In turn, predictive coding provides cost savings to clients. A timely and accurate discovery screening process allows clients’ funds to be spent on attorneys’ time reviewing the documents that are actually relevant and useful to the litigation. Judge Kaplan noted these time and cost savings. “Predictive coding is an automated method that credible sources say has been demonstrated to result in more accurate searches at a fraction of the cost of human reviewers.”
Beyond Predictive Coding: Artificial Intelligence
Predictive coding may just be the beginning of the possible uses of technology software in the legal industry.

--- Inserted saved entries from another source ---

-- ==== Sys2Proof/Machine/Meridian.lean ====
section
/-! DEFINITION. The commands of intake, of the Meridian engine, the plate archive and the output engine:
CHUNK_ACCEPT to ORPHAN_TIMEOUT (R51 to R86, R396, R464 to R466, R471). -/

namespace Sys2Proof.Machine

/-- Answers of the commands: always a next state. -/
abbrev Answer := Host.Outcome State Fault Refusal

/-! ### Acceptance -/

/-- Samples of the next chunk of a sampled stream, 0 without a partition. -/
def State.nextChunkSamples (s : State) (x : Stream) : Nat :=
  match s.part? x.part.val with
  | some q => chunkSamples q.l x.sampleRate.toNat
  | none => 0

/-- The samples of the next chunk that are present. -/
def Stream.presentIn (x : Stream) (n : Nat) : Nat :=
  let lo := x.sampleCount.toNat
  (x.intake.samples.filter (fun e => lo ≤ e.1 && e.1 < lo + n)).length

/-- The payload and side band of the next chunk; absent samples read +0 and mark their frame (R230, R355, R396). -/
def Stream.nextChunk (x : Stream) (n perFrame : Nat) (gapReset : Bool) : Bytes × Bytes :=
  let lo := x.sampleCount.toNat
  let bytes := 4 * max 1 x.channelsIn
  let payload := (List.range n).flatMap (fun j => tabGet x.intake.samples (zeros bytes) (lo + j))
  let flags := fun (f : Nat) => (List.range perFrame).foldl (fun b j =>
    let t := lo + f * perFrame + j
    let m := tabGet x.intake.marks 0 t
    let m := if (tabGet? x.intake.samples t).isSome then m else m ||| (if gapReset then 5 else 4)
    b ||| m) 0
  (payload, (List.range (n / max 1 perFrame)).map (fun f => BitVec.ofNat 8 (flags f)))

/-- Samples and marks of accepted chunks leave the intake side. -/
def Stream.consume (x : Stream) (n : Nat) : Stream :=
  let hi := x.sampleCount.toNat + n
  { x with intake := { x.intake with samples := x.intake.samples.filter (fun e => hi ≤ e.1),
                                     marks := x.intake.marks.filter (fun e => hi ≤ e.1),
                                     kept := x.intake.kept.filter (fun k => hi ≤ k.last) } }

/-- Accept the next chunk of a sampled source as it stands (R51, R396), and write its programme samples (R354). -/
def State.acceptSampled (s : State) (i : Nat) (gapReset : Bool) : State :=
  let x := s.stream i
  let n := s.nextChunkSamples x
  match (s.part? x.part.val).bind (·.shape?) with
  | none => s
  | some im =>
    if n = 0 then s
    else
      let (payload, side) := x.nextChunk n (max 1 im.samplesPerFrame) gapReset
      let absent := x.presentIn n < n
      let s := s.setStream i (x.consume n)
      let s := s.acceptChunk i (n / max 1 im.samplesPerFrame) n side payload absent
      let s := match (s.stream i).chunks.getLast? with
        | some c => s.writeProgramme i c
        | none => s
      (s.poolCheck).settle x.part.val

/-- The chunk is accepted when all its samples are present (R51, R396). -/
def execChunkAccept (i : Fin 16384) (s : State) : Answer :=
  let x := s.stream i.val
  let n := s.nextChunkSamples x
  if x.takesInput && x.srcKind = 1 && n ≠ 0 && x.presentIn n = n then
    .next (s.acceptSampled i.val (bndGapReset x.binding))
  else .next s

/-- The moment E + J of the next chunk in ns (R396): of the first kept packet that reaches into it or beyond. -/
def Stream.jitterMoment (x : Stream) (n : Nat) : Option Int :=
  let lo := x.sampleCount.toNat
  match x.intake.kept.find? (fun k => lo ≤ k.last) with
  | none => none
  | some k =>
    let ec : Int := lo + n - 1
    some (k.arrival.toNat + (ec - k.last) * 1000000000 / max 1 x.sampleRate.toNat + bndJitterNs x.binding)

/-- At E + J the chunk is accepted with its absent samples +0 (R396). -/
def execJitterAcceptTimeout (i : Fin 16384) (s : State) : Answer :=
  let x := s.stream i.val
  let n := s.nextChunkSamples x
  match x.jitterMoment n with
  | some t =>
    if x.takesInput && x.srcKind = 1 && n ≠ 0 && t ≤ s.time then .next (s.acceptSampled i.val (bndGapReset x.binding))
    else .next s
  | none => .next s

/-- The oldest chunk not yet archived has its slot written and becomes eligible; a mirrored stream's record goes to the
peer (R464, R465, R478). -/
def execArchiveWriteDone (i : Fin 16384) (s : State) : Answer :=
  let x := s.stream i.val
  match x.chunks.find? (fun c => !c.archived), (s.part? x.part.val).bind (·.shape?) with
  | some c, some im =>
    let c' := { c with archived := true, mirrored := x.mirrorSide.isSome }
    let bs := c'.slot x.handle.toNat
    let s := s.writeRaw (x.slotAddr im.slotBytes c.no) bs
    let s := s.setStream i.val { x with chunks := x.chunks.map (fun d => if d.no = c.no then c' else d) }
    let s := match x.mirrorSide with
      | some m => s.sendMirror m.peer.toNat (.chunk m.shadow bs)
      | none => s
    .next (s.poolCheck.settle x.part.val)
  | _, _ => .next s

/-! ### Steps and passes -/

/-- A step starts at one of the moments of R75. -/
def execStepStart (p : Fin 16) (s : State) : Answer :=
  match s.part? p.val with
  | some q =>
    if s.dev.mode = .serving && q.zeroing.isNone && q.resetting.isNone then .next (s.startStep p.val) else .next s
  | none => .next s

/-- After 16 steps in STALLED the cluster-scratch residency is released (R62). -/
def execStalledResidencyRelease (i : Fin 16384) (s : State) : Answer :=
  let x := s.stream i.val
  if x.state = .stalled && x.stalledStep.toNat + 16 ≤ s.stepOf x.part.val then
    .next (s.setStream i.val { x with resCluster := 63 })
  else .next s

/-- The next pass's contexts start (R193, R468). -/
def execPassStart (p : Fin 16) (s : State) : Answer :=
  match (s.part? p.val).bind (·.step) with
  | some r =>
    if s.dev.mode = .serving && !r.passOn && r.replay.isNone && r.cur < r.passes then
      .next ((s.startPass p.val r.cur false).settle p.val)
    else .next s
  | none => .next s

/-- All cores of a context have ended: order 7 ends for it, its streams' results are stored (R218); with no later pass on its
cores their photometers stop gathering (R136). -/
def execContextEnd (ctx : BitVec 16) (s : State) : Answer :=
  match s.ctx? ctx.toNat with
  | some x =>
    if x.cores.all (fun c => x.endedCores.contains c) then
      let p := x.part.val
      let s := x.cores.foldl (fun t c => t.modCore c (fun k => { k with seq := .idle, ctx := none })) s
      let s := { s with ctxs := tabDel s.ctxs ctx.toNat }
      let later := ((s.part? p).bind (·.step)).any (fun r => r.list.any (fun e => e.group == x.group && x.pass < e.pass && !e.gone))
      let s := if later then s else x.cores.foldl (fun t c => t.modCore c (fun k => { k with gathering := false })) s
      let s := s.modPart p (fun q => { q with step := q.step.map (fun r =>
        { r with list := r.list.map (fun e =>
          if e.pass == x.pass && e.group == x.group && !e.gone then { e with stored := true } else e) }) })
      .next (s.settle p)
    else .next s
  | none => .next s

/-- The work entry of a stream in its partition's step. -/
def State.workOf (s : State) (i : Nat) : Option WorkEntry :=
  match (s.part? (s.stream i).part.val).bind (·.step) with
  | some r => r.list.find? (fun e => e.stream.val == i && !e.gone)
  | none => none

/-- The step's overflow decision has been taken, where one is due (R148, R466). -/
def State.decided (s : State) (p : Nat) : Bool :=
  match s.part? p with
  | some q => !s.holdsOutputs q || ((q.step.map (·.decided)).getD false)
  | none => false

/-- The output engine releases a stream's next record, or its exit check fails and the pass is replayed (R53, R461). -/
def execOutputRelease (i : Fin 16384) (exitOk : Bool) (s : State) : Answer :=
  let x := s.stream i.val
  let p := x.part.val
  match s.workOf i.val, (s.part? p).bind (·.image?) with
  | some e, some im =>
    if s.dev.mode = .serving && e.stored && e.outIdx < im.outRecords && s.decided p then
      let a := e.outAddr + e.outIdx * alignUp 256 im.outBytes
      if exitOk && s.good a im.outBytes then .next ((s.releaseNext i.val im e).settle p)
      else
        let h := s.health
        let s := { s with health := { h with exitFail := satAdd h.exitFail 1 } }
        .next (s.badData p e.pass a im.outBytes)
    else .next s
  | _, _ => .next s

/-- A waiting record is written into its host ring (R400). -/
def execHostRingSinkWrite (i : Fin 16384) (s : State) : Answer := .next (s.writeSink i.val)

/-- The consumer's count is read again while records wait (R400). -/
def execSinkConsReread (i : Fin 16384) (count : W64) (s : State) : Answer :=
  let x := s.stream i.val
  if x.sinkKind = 3 && !x.outlet.waiting.isEmpty then
    .next (s.setStream i.val { x with outlet := { x.outlet with cons := count } })
  else .next s

/-- The plate archive flips COMMIT_SIDE and writes COMMIT_STEP, then DONE of the chunk's slot (R45, R466). -/
def execStateCommitFlip (i : Fin 16384) (s : State) : Answer :=
  let x := s.stream i.val
  let p := x.part.val
  match s.workOf i.val, (s.part? p).bind (·.image?) with
  | some e, some im =>
    if e.stored && !e.committed && e.outIdx = im.outRecords && s.decided p then
      let step := s.stepOf p
      let held := x.chunks.any (fun c => c.no == e.chunkNo)
      let chunks := x.chunks.filter (fun c => c.no != e.chunkNo)
      let s := s.setStream i.val { x with commitSide := !x.commitSide, commitStep := BitVec.ofNat 48 step, chunks := chunks,
                                          oldestAccept := ((chunks.head?).map (·.accept)).getD 0,
                                          chunksDone := x.chunksDone + 1, lastDone := s.now }
      let s := if held then s.writeNat (e.chunkAddr - 0x40 + 0x20) 8 (2 ^ 63 + step) else s
      let s := s.modPart p (fun q => { q with step := q.step.map (fun r =>
        { r with list := r.list.map (fun f => if f.stream = i then { f with committed := true } else f) }) })
      .next (s.settle p)
    else .next s
  | _, _ => .next s

/-! ### Seeing reports (R85 to R87) -/

/-- A counter of the record that saturates at its width; one whose count is just the largest value has not saturated
(DESIGN CHOICE, log 42). -/
def seeField (n v : Nat) : Bytes × Bool := (natToBytes n (min v (256 ^ n - 1)), decide (256 ^ n ≤ v))

/-- The record of R86. The means and ratios saturate and mark the record as the counters do (DESIGN CHOICE, log 42). -/
def seeingRecord (p no : Nat) (g : SeeingTally) (c : SeeingCounts) : Bytes :=
  let mean := g.durNs / max 1 g.steps
  let iso := g.isoNs / max 1 g.steps
  let fs := [seeField 4 g.steps]
  let a := [seeField 4 mean, seeField 4 iso, seeField 2 (mean * 256 / max 1 iso), seeField 2 g.slowMax, seeField 4 g.late]
  let b := [seeField 8 c.hbmWait, seeField 8 c.lpddrWait, seeField 8 c.ringWait, seeField 8 c.hubWait, seeField 8 c.routerWait,
            seeField 8 g.queueFull, seeField 8 c.remoteNs, seeField 8 c.foreignBytes, seeField 4 g.preempts,
            seeField 4 g.parked, seeField 4 g.orphaned, seeField 4 g.migrated]
  let sat := (fs ++ a ++ b).any (·.2)
  let flags := flag g.overAdmitted + 2 * flag g.floorHeld + 4 * flag g.throttled + 8 * flag sat
  b2 0x11 ++ b1 p ++ b1 flags ++ fs.flatMap (·.1) ++ b8 g.firstStep.toNat ++ a.flatMap (·.1) ++ b.flatMap (·.1)
    ++ b4 no ++ zeros 12

/-- At the end of a period the record is written to the partition's ring, or skipped without a queue pair (R85). -/
def execSeeingPeriodEnd (p : Fin 16) (counts : SeeingCounts) (s : State) : Answer :=
  match s.part? p.val with
  | some q =>
    match q.seeing with
    | some g =>
      match g.due with
      | d :: due =>
        let a := g.ring + BitVec.ofNat 64 (128 * (g.recordNo % max 1 g.entries))
        let t := (s.writeDomain 16 a (seeingRecord p.val g.recordNo d counts) .other).getD s
        .next (t.modPart p.val (fun v => { v with seeing := some { g with recordNo := (g.recordNo + 1) % 2 ^ 32, due := due } }))
      | [] => .next s
    | none => .next s
  | none => .next s

/-! ### Timeouts of streams -/

/-- No pending chunk and no sample throughout the stall time: STALLED (R62). -/
def execStallTimeout (i : Fin 16384) (s : State) : Answer :=
  let x := s.stream i.val
  match s.part? x.part.val with
  | some q =>
    if x.state = .active && x.chunks.isEmpty && max x.lastDone.toNat x.lastSample.toNat + q.stallNs ≤ s.time then
      .next (s.setStream i.val { x with state := .stalled, stalledStep := q.stepNo })
    else .next s
  | none => .next s

/-- A stream still ORPHANED at the end of its orphan timeout is closed; a shadow's runs from its last mirror record
(R81, R477). -/
def execOrphanTimeout (i : Fin 16384) (s : State) : Answer :=
  let x := s.stream i.val
  match s.part? x.part.val with
  | some q =>
    let t0 := match x.shadow with
      | some h => h.lastRecord.toNat
      | none => x.orphanSince.toNat
    if x.state = .orphaned && t0 + q.orphanNs ≤ s.time then .next (s.closeStream i.val false) else .next s
  | none => .next s

/-- The reload of an interrupted pass is done and the pass runs again (R469). -/
def execReplayReloadDone (p : Fin 16) (s : State) : Answer := .next (s.rerun p.val)

end Sys2Proof.Machine
end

Writing in Law Technology News, Tam Harbert reports that IBM has started developing and commercializing Watson, its “cognitive platform” for the legal industry, specifically targeting large law firms, legal service providers, and corporate law departments.
According to Rich Holada, vice president of transformations for the legal industry in the IBM Watson Group, “Watson [would] be ‘trained in the legal corpus,’ essentially by reading an unstructured document set of legal knowledge.” Three possible uses for Watson’s technology within the legal industry include: 1) automated associate; 2) legal research; and, 3) work focusing on the process of law, using quantitative predictive and descriptive analytics.
Although there is no word on when (or if) Watson will make its legal debut, the use of technology in the legal field seems inevitable. With the emergence, and apparent judicial acceptance, of predictive coding and the certainty of greater technological advancements on the horizon, attorneys will be well-served to understand and embrace these changes as they come. Their ability to effectively serve clients depends on it.
The Commission’s intern Lauren McGee of Chicago Kent Law School contributed to this post.